Developers and financing companies are also using the secondary markets to refinance the leases and contracts on their balance sheets as well as their portfolios of solar
loans, which spreads the financing costs and risks among more investors. In 2018, a record amount of asset-backed securities based on US distributed solar PV projects was issued, over USD 2 billion, equal to around 15% of primary financing.
These developments have helped to keep the cost of financing relatively stable. Broadly, the cost of financing for large portfolios of distributed PV projects remained stable in 2018 and was slightly lower compared with two years ago, even as US benchmark interest rates rose, with somewhat more debt used to finance projects and an increased diversity of equity sponsors.

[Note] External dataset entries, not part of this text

-- ==== Sys2Proof/Machine/Parts2.lean ====
section
/-! DEFINITION. The parts of the module's state, second half: images, graphs and running tasks, engines, tree ensembles, proofing, health. -/

namespace Sys2Proof.Machine

/-! ### Images, graphs, tasks (chapter 04) -/

/-- A task of a graph (R78). -/
structure Task where
  image : Nat
  kind : Nat
  pri : Nat
  strict : Bool
  halt : Bool
  npred : Nat
  cmask : Nat
  succs : List Nat
  k : Nat
  param : Nat
  inAddr : Nat
  outAddr : Nat
  auxAddr : Nat
  stride : Nat
deriving DecidableEq, Repr

/-- Why a task faulted with FAULT_DATA, for proofs (R122). -/
inductive Why where
  | none
  | merge
  | tag
  | index
  | shape
  | other
deriving DecidableEq, Repr

/-- A running pipeline's run-time state: plan and cores in use per cluster of its mask, cycles since the last break point per cluster, break-point
number reached, status a fault has fixed, held clusters, launch stamp, counts for records 0x0201 and 0x0301, panels released, clusters that have signalled the coming break point, and per cluster the island cycle within the current 8 (R307). -/
structure Run where
  plans : List Nat
  used : List Nat
  cyc : List Nat
  bp : Nat
  status : Nat
  why : Why
  held : Bool
  launched : Nat
  delay : Nat
  special : Nat
  idx : Nat
  released : List (Nat × Nat)
  cancel : Bool
  oct : List Nat
deriving DecidableEq, Repr

/-- State of one task of one instance (R81 to R84). -/
inductive TSt where
  | waiting
  | ready (stamp : Nat)
  | running (r : Run)
  | done (status : Nat)
deriving DecidableEq, Repr

/-- An instance: number, per-task states, tasks that ever launched, the cluster proof control bound it to, ensemble bindings (slot, epoch), ready tasks
held at launch without a plan (R76), whether proof control has ended it (R127). -/
structure Inst where
  n : Nat
  ts : List TSt
  launchedTasks : List Nat
  cluster : Option Nat
  bind : List (Nat × Nat)
  noPlan : List Nat
  freed : List (Nat × Nat)
  ended : Bool
deriving DecidableEq, Repr

/-- A resident graph (R78, R80): queue it was loaded from, mode, limits, tasks, state, windows waiting, skips, next instance number. -/
structure Graph where
  slot : Nat
  mode : Nat
  instMax : Nat
  stream : Nat
  tasks : List Task
  allTasks : Bool
  fn : Nat
  sq : Nat
  enabled : Bool
  halted : Bool
  unload : Option DescHdr
  unloading : Bool
  winSkip : Nat
  skipWarn : Bool
  wins : List Nat
  next : Nat
  insts : List Inst
deriving DecidableEq, Repr

/-- An image made resident: its number and content. -/
structure ResImg where
  num : Nat
  img : Image
deriving DecidableEq, Repr

/-- Task-sequencer state: images, graphs, schedules last loaded per core (image, plan), tallies in use by
(cluster × 131,072 + engine × 1,024 + index; engine 64 + core is a walker's file), CORE descriptors waiting (cluster, core
mask, withdrawal). -/
structure SqSt where
  images : List ResImg
  graphs : List Graph
  sched : SMap Nat
  tallies : SMap (Option Tally)
  coreWait : List (DescHdr × Nat × Nat × Bool)
deriving DecidableEq, Repr

/-! ### The engine array (chapter 03) -/

/-- One value fed to the lanes: position along K, element code, block scale (R49, R61). -/
structure KVal where
  pos : Nat
  code : Nat
  scale : Nat
deriving DecidableEq, Repr

/-- What one row of an engine works on in a cycle (R49): nothing; a slice of K with the formats of its stage, its values of the 32 rows of A and of the 32
columns of B, and the tile's 1,024 anchors when it is the tile's first; or the drain of the row: whether its outputs may be written, format, address. -/
inductive Beat where
  | idle
  | feed (fmtA fmtB : Nat) (first : Option (List Int)) (a b : List (List KVal))
  | drain (ok : Bool) (fmt out : Nat)
deriving DecidableEq, Repr

/-- A tile given to an engine (R49): its stage, operand addresses, metadata of a compressed B, first K and length of its slice, K entered so far, whether its tallies
stay for a raw drain, output address. -/
structure Tile where
  st : Stage
  a : Nat
  b : Nat
  md : Nat
  k0 : Nat
  kn : Nat
  done : Nat
  raw : Bool
  out : Nat
deriving DecidableEq, Repr

/-- An anchor pass (R50): its stage, operand addresses, K, block indices (BF16: k) read so far, the running maximum of each output. -/
structure Pass where
  st : Stage
  a : Nat
  b : Nat
  k : Nat
  next : Nat
  acc : List (Option Int)
deriving DecidableEq, Repr

/-- A drain of `n` tallies in progress (R52, R97): raw or a format, whether its outputs may be written, next tally, output address. -/
structure DrainJob where
  raw : Bool
  ok : Bool
  fmt : Nat
  next : Nat
  n : Nat
  out : Nat
deriving DecidableEq, Repr

/-- An add-in of `n` raw records in progress (R52): next record, source address. -/
structure AddJob where
  next : Nat
  n : Nat
  src : Nat
deriving DecidableEq, Repr
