/-- GN_HQ_DB, fields of the register table. -/
def regHqDb : RegDef :=
  { base := 0x30000, stride := 0, count := 1, width := 64, own := .flr, perFn := true, flds := [
    ⟨5, 59, .rw, .value, 0x0, []⟩] }

/-- GN_HQ_CTL, fields of the register table. -/
def regHqCtl : RegDef :=
  { base := 0x30008, stride := 0, count := 1, width := 64, own := .flr, perFn := true, flds := [
    ⟨0, 7, .rw, .value, 0x2, [(1, 64)]⟩,
    ⟨7, 1, .rw, .value, 0x0, []⟩] }

/-- GN_HQ_SQ, fields of the register table. -/
def regHqSq : RegDef :=
  { base := 0x30100, stride := 16, count := 4, width := 64, own := .flr, perFn := true, flds := [
    ⟨0, 5, .rw, .value, 0x6, [(6, 16)]⟩,
    ⟨8, 1, .rw, .value, 0x0, []⟩,
    ⟨9, 1, .w1c, .value, 0x0, []⟩,
    ⟨12, 52, .rw, .value, 0x0, []⟩] }

/-- GN_HQ_SQS, fields of the register table. -/
def regHqSqs : RegDef :=
  { base := 0x30108, stride := 16, count := 4, width := 64, own := .flr, perFn := true, flds := [
    ⟨0, 32, .ro, .value, 0x0, []⟩,
    ⟨32, 32, .rc, .value, 0x0, []⟩] }

/-- GN_HQ_CQ, fields of the register table. -/
def regHqCq : RegDef :=
  { base := 0x30200, stride := 16, count := 4, width := 64, own := .flr, perFn := true, flds := [
    ⟨0, 5, .rw, .value, 0x6, [(6, 16)]⟩,
    ⟨8, 1, .rw, .value, 0x0, []⟩,
    ⟨9, 1, .w1c, .value, 0x0, []⟩,
    ⟨12, 52, .rw, .value, 0x0, []⟩] }

/-- GN_HQ_CQS, fields of the register table. -/
def regHqCqs : RegDef :=
  { base := 0x30208, stride := 16, count := 4, width := 64, own := .flr, perFn := true, flds := [
    ⟨0, 32, .ro, .value, 0x0, []⟩,
    ⟨32, 9, .ro, .value, 0x0, []⟩,
    ⟨48, 16, .rc, .value, 0x0, []⟩] }

/-- GN_HQ_NUDGE, fields of the register table. -/
def regHqNudge : RegDef :=
  { base := 0x30300, stride := 0, count := 1, width := 32, own := .flr, perFn := true, flds := [
    ⟨0, 32, .wo, .value, 0x0, []⟩] }

/-- GN_HQ_IMOD, fields of the register table. -/
def regHqImod : RegDef :=
  { base := 0x30310, stride := 8, count := 4, width := 64, own := .flr, perFn := true, flds := [
    ⟨0, 8, .rw, .value, 0x1, [(1, 255)]⟩,
    ⟨8, 16, .rw, .value, 0x0, []⟩] }

/-- GN_LK_STAT, fields of the register table. -/
def regLkStat : RegDef :=
  { base := 0x40000, stride := 16, count := 38, width := 64, own := .link, perFn := false, flds := [
    ⟨0, 3, .ro, .value, 0x0, []⟩,
    ⟨3, 3, .ro, .value, 0x0, []⟩,
    ⟨6, 4, .ro, .value, 0x0, []⟩,
    ⟨10, 16, .rc, .value, 0x0, []⟩,
    ⟨26, 8, .rc, .value, 0x0, []⟩,
    ⟨34, 16, .rc, .value, 0x0, []⟩] }

/-- GN_LK_ERR, fields of the register table. -/
def regLkErr : RegDef :=
  { base := 0x40008, stride := 16, count := 38, width := 64, own := .link, perFn := false, flds := [
    ⟨0, 24, .rc, .value, 0x0, []⟩,
    ⟨24, 16, .rc, .value, 0x0, []⟩,
    ⟨40, 16, .rc, .value, 0x0, []⟩,
    ⟨56, 8, .rc, .value, 0x0, []⟩] }

/-- GN_LK_POL, fields of the register table. -/
def regLkPol : RegDef :=
  { base := 0x40400, stride := 8, count := 112, width := 64, own := .warm, perFn := false, flds := [
    ⟨0, 16, .rw, .loaded, 0x0, []⟩,
    ⟨16, 16, .rw, .loaded, 0x0, [(64, 65535)]⟩] }

/-- GN_LK_SRC, fields of the register table. -/
def regLkSrc : RegDef :=
  { base := 0x40800, stride := 8, count := 112, width := 64, own := .warm, perFn := false, flds := [
    ⟨0, 24, .rc, .value, 0x0, []⟩,
    ⟨24, 16, .rc, .value, 0x0, []⟩,
    ⟨40, 16, .rc, .value, 0x0, []⟩] }

/-- GN_LK_SHP, fields of the register table. -/
def regLkShp : RegDef :=
  { base := 0x40C00, stride := 8, count := 8, width := 64, own := .warm, perFn := false, flds := [
    ⟨0, 16, .rw, .value, 0x0, []⟩,
    ⟨16, 16, .rw, .value, 0x40, [(64, 65535)]⟩,
    ⟨32, 1, .rw, .value, 0x0, []⟩,
    ⟨33, 1, .rw, .value, 0x0, []⟩] }

/-- GN_LK_GCTL, fields of the register table. -/
def regLkGctl : RegDef :=
  { base := 0x40D00, stride := 8, count := 2, width := 64, own := .warm, perFn := false, flds := [
    ⟨0, 30, .rw, .value, 0x0, []⟩,
    ⟨30, 9, .rw, .value, 0x0, [(0, 256)]⟩,
    ⟨39, 1, .rw, .value, 0x0, []⟩,
    ⟨40, 1, .wo, .value, 0x0, []⟩,
    ⟨41, 1, .ro, .value, 0x0, []⟩,
    ⟨42, 1, .w1c, .value, 0x0, []⟩,
    ⟨43, 16, .rc, .value, 0x0, []⟩] }

/-- GN_LK_GATE, fields of the register table. -/
def regLkGate : RegDef :=
  { base := 0x41000, stride := 4, count := 512, width := 32, own := .warm, perFn := false, flds := [
    ⟨0, 4, .rw, .value, 0x1, []⟩,
    ⟨4, 28, .rw, .value, 0x0, []⟩] }

/-- GN_ARB, fields of the register table. -/
def regArb : RegDef :=
  { base := 0x42000, stride := 8, count := 132, width := 64, own := .warm, perFn := false, flds := [
    ⟨0, 7, .rw, .value, 0x8, [(2, 64)]⟩,
    ⟨7, 1, .rw, .value, 0x0, []⟩,
    ⟨8, 1, .ro, .value, 0x0, []⟩,
    ⟨9, 5, .ro, .value, 0x0, []⟩,
    ⟨14, 24, .rc, .value, 0x0, []⟩,
    ⟨38, 16, .rc, .value, 0x0, []⟩] }

/-- GN_LK_Z, fields of the register table. -/
def regLkZ : RegDef :=
  { base := 0x42800, stride := 0, count := 1, width := 64, own := .warm, perFn := false, flds := [
    ⟨0, 1, .rw, .value, 0x0, []⟩,
    ⟨16, 16, .rc, .value, 0x0, []⟩,
    ⟨32, 16, .rc, .value, 0x0, []⟩] }

/-- GN_LK_TAP, fields of the register table. -/
def regLkTap : RegDef :=
  { base := 0x42808, stride := 0, count := 1, width := 64, own := .warm, perFn := false, flds := [
    ⟨0, 32, .rc, .value, 0x0, []⟩,
    ⟨32, 16, .rc, .value, 0x0, []⟩,
    ⟨48, 16, .rc, .value, 0x0, []⟩] }

/-- GN_RD_CFG, fields of the register table. -/
def regRdCfg : RegDef :=
  { base := 0x44000, stride := 0, count := 1, width := 64, own := .warm, perFn := false, flds := [
    ⟨0, 16, .ro, .loaded, 0x0, []⟩,
    ⟨16, 2, .ro, .loaded, 0x0, []⟩,
    ⟨18, 1, .ro, .loaded, 0x0, []⟩,
    ⟨19, 1, .ro, .loaded, 0x0, []⟩,
    ⟨20, 14, .rw, .value, 0x7D0, [(10, 10000)]⟩,
    ⟨34, 14, .rw, .value, 0xC8, [(50, 10000)]⟩,
    ⟨48, 16, .rw, .value, 0x0, []⟩] }

/-- GN_RD_STAT, fields of the register table. -/
def regRdStat : RegDef :=
  { base := 0x44008, stride := 0, count := 1, width := 64, own := .warm, perFn := false, flds := [
    ⟨0, 2, .ro, .value, 0x0, []⟩,
    ⟨2, 1, .ro, .value, 0x0, []⟩,
    ⟨3, 3, .ro, .value, 0x0, []⟩,
    ⟨6, 6, .ro, .value, 0x0, []⟩,
    ⟨12, 9, .ro, .value, 0x0, []⟩,
    ⟨21, 32, .ro, .value, 0x0, []⟩] }

/-- GN_RD_CNT, fields of the register table. -/
def regRdCnt : RegDef :=
  { base := 0x44010, stride := 0, count := 1, width := 64, own := .warm, perFn := false, flds := [
    ⟨0, 16, .rc, .value, 0x0, []⟩,
    ⟨16, 16, .rc, .value, 0x0, []⟩,
    ⟨32, 12, .rc, .value, 0x0, []⟩,
    ⟨44, 8, .rc, .value, 0x0, []⟩,
    ⟨52, 12, .rc, .value, 0x0, []⟩] }

/-- GN_BC_STAT, fields of the register table. -/
def regBcStat : RegDef :=
  { base := 0x44018, stride := 0, count := 1, width := 64, own := .warm, perFn := false, flds := [
    ⟨0, 16, .ro, .value, 0x0, []⟩,
    ⟨16, 4, .ro, .value, 0x0, []⟩,
    ⟨20, 16, .rc, .value, 0x0, []⟩,
    ⟨36, 16, .rc, .value, 0x0, []⟩,
    ⟨52, 8, .rc, .value, 0x0, []⟩] }

/-- GN_RD_MAP, fields of the register table. -/
def regRdMap : RegDef :=
  { base := 0x44020, stride := 0, count := 1, width := 64, own := .warm, perFn := false, flds := [
    ⟨0, 16, .ro, .loaded, 0x0, []⟩,
    ⟨16, 16, .ro, .value, 0x0, []⟩,
    ⟨32, 17, .ro, .loaded, 0x0, []⟩] }

/-- GN_HL_CFG, fields of the register table. -/
def regHlCfg : RegDef :=
  { base := 0x45000, stride := 0, count := 1, width := 64, own := .warm, perFn := false, flds := [
    ⟨0, 10, .rw, .value, 0x100, []⟩,
    ⟨10, 7, .rw, .value, 0x8, [(1, 64)]⟩,
    ⟨17, 11, .rw, .value, 0xF, [(1, 1440)]⟩,
    ⟨28, 10, .rw, .value, 0x3CA, [(500, 1000)]⟩,
    ⟨38, 10, .rw, .value, 0x20, [(1, 1023)]⟩,
    ⟨48, 16, .rw, .value, 0xFD0F, []⟩] }

/-- GN_HL_SRCH, fields of the register table. -/
def regHlSrch : RegDef :=
  { base := 0x45008, stride := 0, count := 1, width := 64, own := .warm, perFn := false, flds := [
    ⟨0, 16, .rw, .value, 0x11A, [(257, 65535)]⟩,
    ⟨16, 16, .rw, .value, 0xA, []⟩,
    ⟨32, 4, .rw, .value, 0x3, [(1, 15)]⟩,
    ⟨36, 4, .rw, .value, 0x8, [(1, 15)]⟩,
    ⟨40, 8, .rw, .value, 0x8, [(1, 255)]⟩,
    ⟨48, 13, .rw, .value, 0x1000, [(1, 8191)]⟩,
    ⟨61, 3, .rw, .value, 0x0, []⟩] }

/-- GN_HL_JOB, fields of the register table. -/
def regHlJob : RegDef :=
  { base := 0x45010, stride := 0, count := 1, width := 64, own := .warm, perFn := false, flds := [
    ⟨0, 18, .ro, .value, 0x0, []⟩,
    ⟨18, 18, .ro, .value, 0x0, []⟩,
    ⟨36, 10, .ro, .value, 0x0, []⟩,
    ⟨46, 11, .ro, .value, 0x0, []⟩,
    ⟨57, 1, .ro, .value, 0x0, []⟩,
    ⟨58, 3, .ro, .value, 0x0, []⟩,
    ⟨61, 3, .rw, .value, 0x1, [(1, 7)]⟩] }

/-- GN_HL_CNT, fields of the register table. -/
def regHlCnt : RegDef :=
  { base := 0x45018, stride := 0, count := 1, width := 64, own := .warm, perFn := false, flds := [
    ⟨0, 16, .rc, .value, 0x0, []⟩,
    ⟨16, 16, .rc, .value, 0x0, []⟩,
    ⟨32, 16, .rc, .value, 0x0, []⟩,
    ⟨48, 16, .rc, .value, 0x0, []⟩] }

/-- GN_HL_SEL, fields of the register table. -/
def regHlSel : RegDef :=
  { base := 0x45020, stride := 0, count := 1, width := 32, own := .warm, perFn := false, flds := [
    ⟨0, 17, .rw, .value, 0x0, []⟩] }

/-- GN_HL_RANK, fields of the register table. -/
def regHlRank : RegDef :=
  { base := 0x45028, stride := 0, count := 1, width := 64, own := .warm, perFn := false, flds := [
    ⟨0, 10, .ro, .value, 0x3FF, []⟩,
    ⟨10, 3, .ro, .value, 0x0, []⟩,
    ⟨13, 32, .ro, .value, 0x0, []⟩,
    ⟨45, 8, .ro, .value, 0x0, []⟩] }

/-- GN_HL_TRAY, fields of the register table. -/
def regHlTray : RegDef :=
  { base := 0x45030, stride := 0, count := 1, width := 64, own := .warm, perFn := false, flds := [
    ⟨0, 24, .rc, .value, 0x0, []⟩,
    ⟨24, 24, .rc, .value, 0x0, []⟩,
    ⟨48, 16, .rc, .value, 0x0, []⟩] }

/-- GN_HL_PHASE, fields of the register table. -/
def regHlPhase : RegDef :=
  { base := 0x45100, stride := 4, count := 16, width := 32, own := .warm, perFn := false, flds := [
    ⟨0, 8, .rw, .value, 0x0, []⟩,
    ⟨8, 8, .rw, .value, 0x0, []⟩,
    ⟨16, 1, .rw, .value, 0x0, []⟩] }

/-- GN_TM_NOW, fields of the register table. -/
def regTmNow : RegDef :=
  { base := 0x50000, stride := 0, count := 1, width := 64, own := .cold, perFn := false, flds := [
    ⟨0, 64, .ro, .value, 0x0, []⟩] }

/-- GN_TM_STAT, fields of the register table. -/
def regTmStat : RegDef :=
  { base := 0x50008, stride := 0, count := 1, width := 64, own := .cold, perFn := false, flds := [
    ⟨0, 2, .ro, .value, 0x0, []⟩,
    ⟨2, 1, .ro, .value, 0x0, []⟩,
    ⟨3, 5, .ro, .value, 0x1C, []⟩,
    ⟨8, 8, .rc, .value, 0x0, []⟩,
    ⟨16, 16, .ro, .value, 0x0, []⟩,
    ⟨32, 16, .rc, .value, 0x0, []⟩] }

/-- GN_TM_CFG, fields of the register table. -/
def regTmCfg : RegDef :=
  { base := 0x50010, stride := 0, count := 1, width := 32, own := .warm, perFn := false, flds := [
    ⟨0, 16, .rw, .value, 0x64, [(10, 10000)]⟩] }

/-- GN_SIT_STAT, fields of the register table. -/
def regSitStat : RegDef :=
  { base := 0x50018, stride := 0, count := 1, width := 64, own := .warm, perFn := false, flds := [
    ⟨0, 4, .ro, .value, 0x0, []⟩,
    ⟨4, 8, .rc, .value, 0x0, []⟩,
    ⟨12, 8, .rc, .value, 0x0, []⟩,
    ⟨20, 8, .ro, .value, 0x0, []⟩,
    ⟨32, 32, .ro, .value, 0x0, []⟩] }

/-- GN_WIN_CFG, fields of the register table. -/
def regWinCfg : RegDef :=
  { base := 0x50200, stride := 8, count := 8, width := 64, own := .warm, perFn := false, flds := [
    ⟨0, 20, .rw, .value, 0x0, [(0, 0), (10, 1000000)]⟩,
    ⟨20, 14, .rw, .value, 0x32, [(10, 10000)]⟩] }

/-- GN_WIN_CNT, fields of the register table. -/
def regWinCnt : RegDef :=
  { base := 0x50240, stride := 8, count := 8, width := 64, own := .warm, perFn := false, flds := [
    ⟨0, 32, .rc, .value, 0x0, []⟩,
    ⟨32, 32, .rc, .value, 0x0, []⟩] }

/-- GN_ISL, fields of the register table. -/
def regIsl : RegDef :=
  { base := 0x50300, stride := 8, count := 16, width := 64, own := .warm, perFn := false, flds := [
    ⟨0, 16, .rc, .value, 0x0, []⟩,
    ⟨16, 16, .rc, .value, 0x0, []⟩,
    ⟨32, 32, .ro, .value, 0x0, []⟩] }

/-- GN_TM_SITE, fields of the register table. -/
def regTmSite : RegDef :=
  { base := 0x50400, stride := 8, count := 112, width := 64, own := .warm, perFn := false, flds := [
    ⟨0, 16, .ro, .value, 0x0, []⟩,
    ⟨16, 16, .ro, .value, 0x0, []⟩,
    ⟨32, 16, .ro, .loaded, 0x0, []⟩,
    ⟨48, 1, .ro, .value, 0x0, []⟩,
    ⟨49, 2, .ro, .value, 0x0, []⟩] }

/-- GN_TM_PORT, fields of the register table. -/
def regTmPort : RegDef :=
  { base := 0x50800, stride := 8, count := 34, width := 64, own := .warm, perFn := false, flds := [
    ⟨0, 16, .ro, .value, 0x0, []⟩,
    ⟨16, 16, .ro, .value, 0x0, []⟩,
    ⟨32, 16, .ro, .loaded, 0x0, []⟩,
    ⟨48, 1, .ro, .value, 0x0, []⟩,
    ⟨49, 2, .ro, .value, 0x0, []⟩] }

/-- GN_EV_HEAD, fields of the register table. -/
def regEvHead : RegDef :=
  { base := 0x60000, stride := 0, count := 1, width := 64, own := .cold, perFn := false, flds := [
    ⟨0, 64, .ro, .survives, 0x0, []⟩] }

/-- GN_EV_STAT, fields of the register table. -/
def regEvStat : RegDef :=
  { base := 0x60008, stride := 0, count := 1, width := 64, own := .cold, perFn := false, flds := [
    ⟨0, 12, .ro, .survives, 0x0, []⟩,
    ⟨12, 12, .ro, .survives, 0x0, []⟩,
    ⟨24, 1, .w1c, .survives, 0x0, []⟩,
    ⟨25, 1, .ro, .value, 0x0, []⟩,
    ⟨26, 7, .ro, .value, 0x0, []⟩] }

/-- GN_EV_CFG, fields of the register table. -/
def regEvCfg : RegDef :=
  { base := 0x60010, stride := 0, count := 1, width := 64, own := .cold, perFn := false, flds := [
    ⟨0, 3, .rw, .value, 0x4, []⟩,
    ⟨3, 1, .rw, .value, 0x1, []⟩,
    ⟨4, 10, .rw, .value, 0x64, [(1, 1000)]⟩] }

/-- GN_EV_CUR, fields of the register table. -/
def regEvCur : RegDef :=
  { base := 0x60018, stride := 0, count := 1, width := 64, own := .flr, perFn := true, flds := [
    ⟨0, 11, .rw, .value, 0x0, []⟩,
    ⟨16, 4, .rw, .value, 0x0, []⟩] }

/-- GN_EV_NEW, fields of the register table. -/
def regEvNew : RegDef :=
  { base := 0x60020, stride := 0, count := 1, width := 64, own := .cold, perFn := false, flds := [
    ⟨0, 8, .w1c, .value, 0x0, []⟩] }

/-- GN_EV_FXACK, fields of the register table. -/
def regEvFxack : RegDef :=
  { base := 0x60028, stride := 0, count := 1, width := 64, own := .cold, perFn := false, flds := [
    ⟨0, 11, .wo, .value, 0x0, []⟩] }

Overall green bond issuance for the energy sector – which acts as an important source of secondary financing in connecting the debt capital markets to companies and projects in energy and other sectors that have environmental benefits – rose to nearly USD 170 billion in 2018.
Growth, at only 3%, slowed significantly compared to the near doubling experienced in 2016 and over 80% growth in 2017, which was boosted by high transaction volumes for mortgage-backed securities arising from the US Federal National Mortgage Association’s Green Rewards programme for energy and water efficiency improvements for multi-family housing in the United States.
Green bond issuance for energy efficiency, which was the leading sector in 2017, declined by 8% in 2018 to just over USD 45 billion. Historically, renewables and mixed- use bonds have dominated green bond issuance in the energy sector. In 2018, mixed-use bonds again captured the largest portion of the market.
Green bond issuance for energy efficiency remained strong in the Asia Pacific region and Europe, while the decline stemmed largely from a decrease in the United States.
In the United States, there was much less issuance based on loans used in property assessed clean energy (PACE) financing, which facilitates the repayment of loans for energy efficiency improvements through property taxes. There was a large decrease in overall PACE applications in 2018 due to the application of new consumer protection laws and the consequent barriers faced by contractors.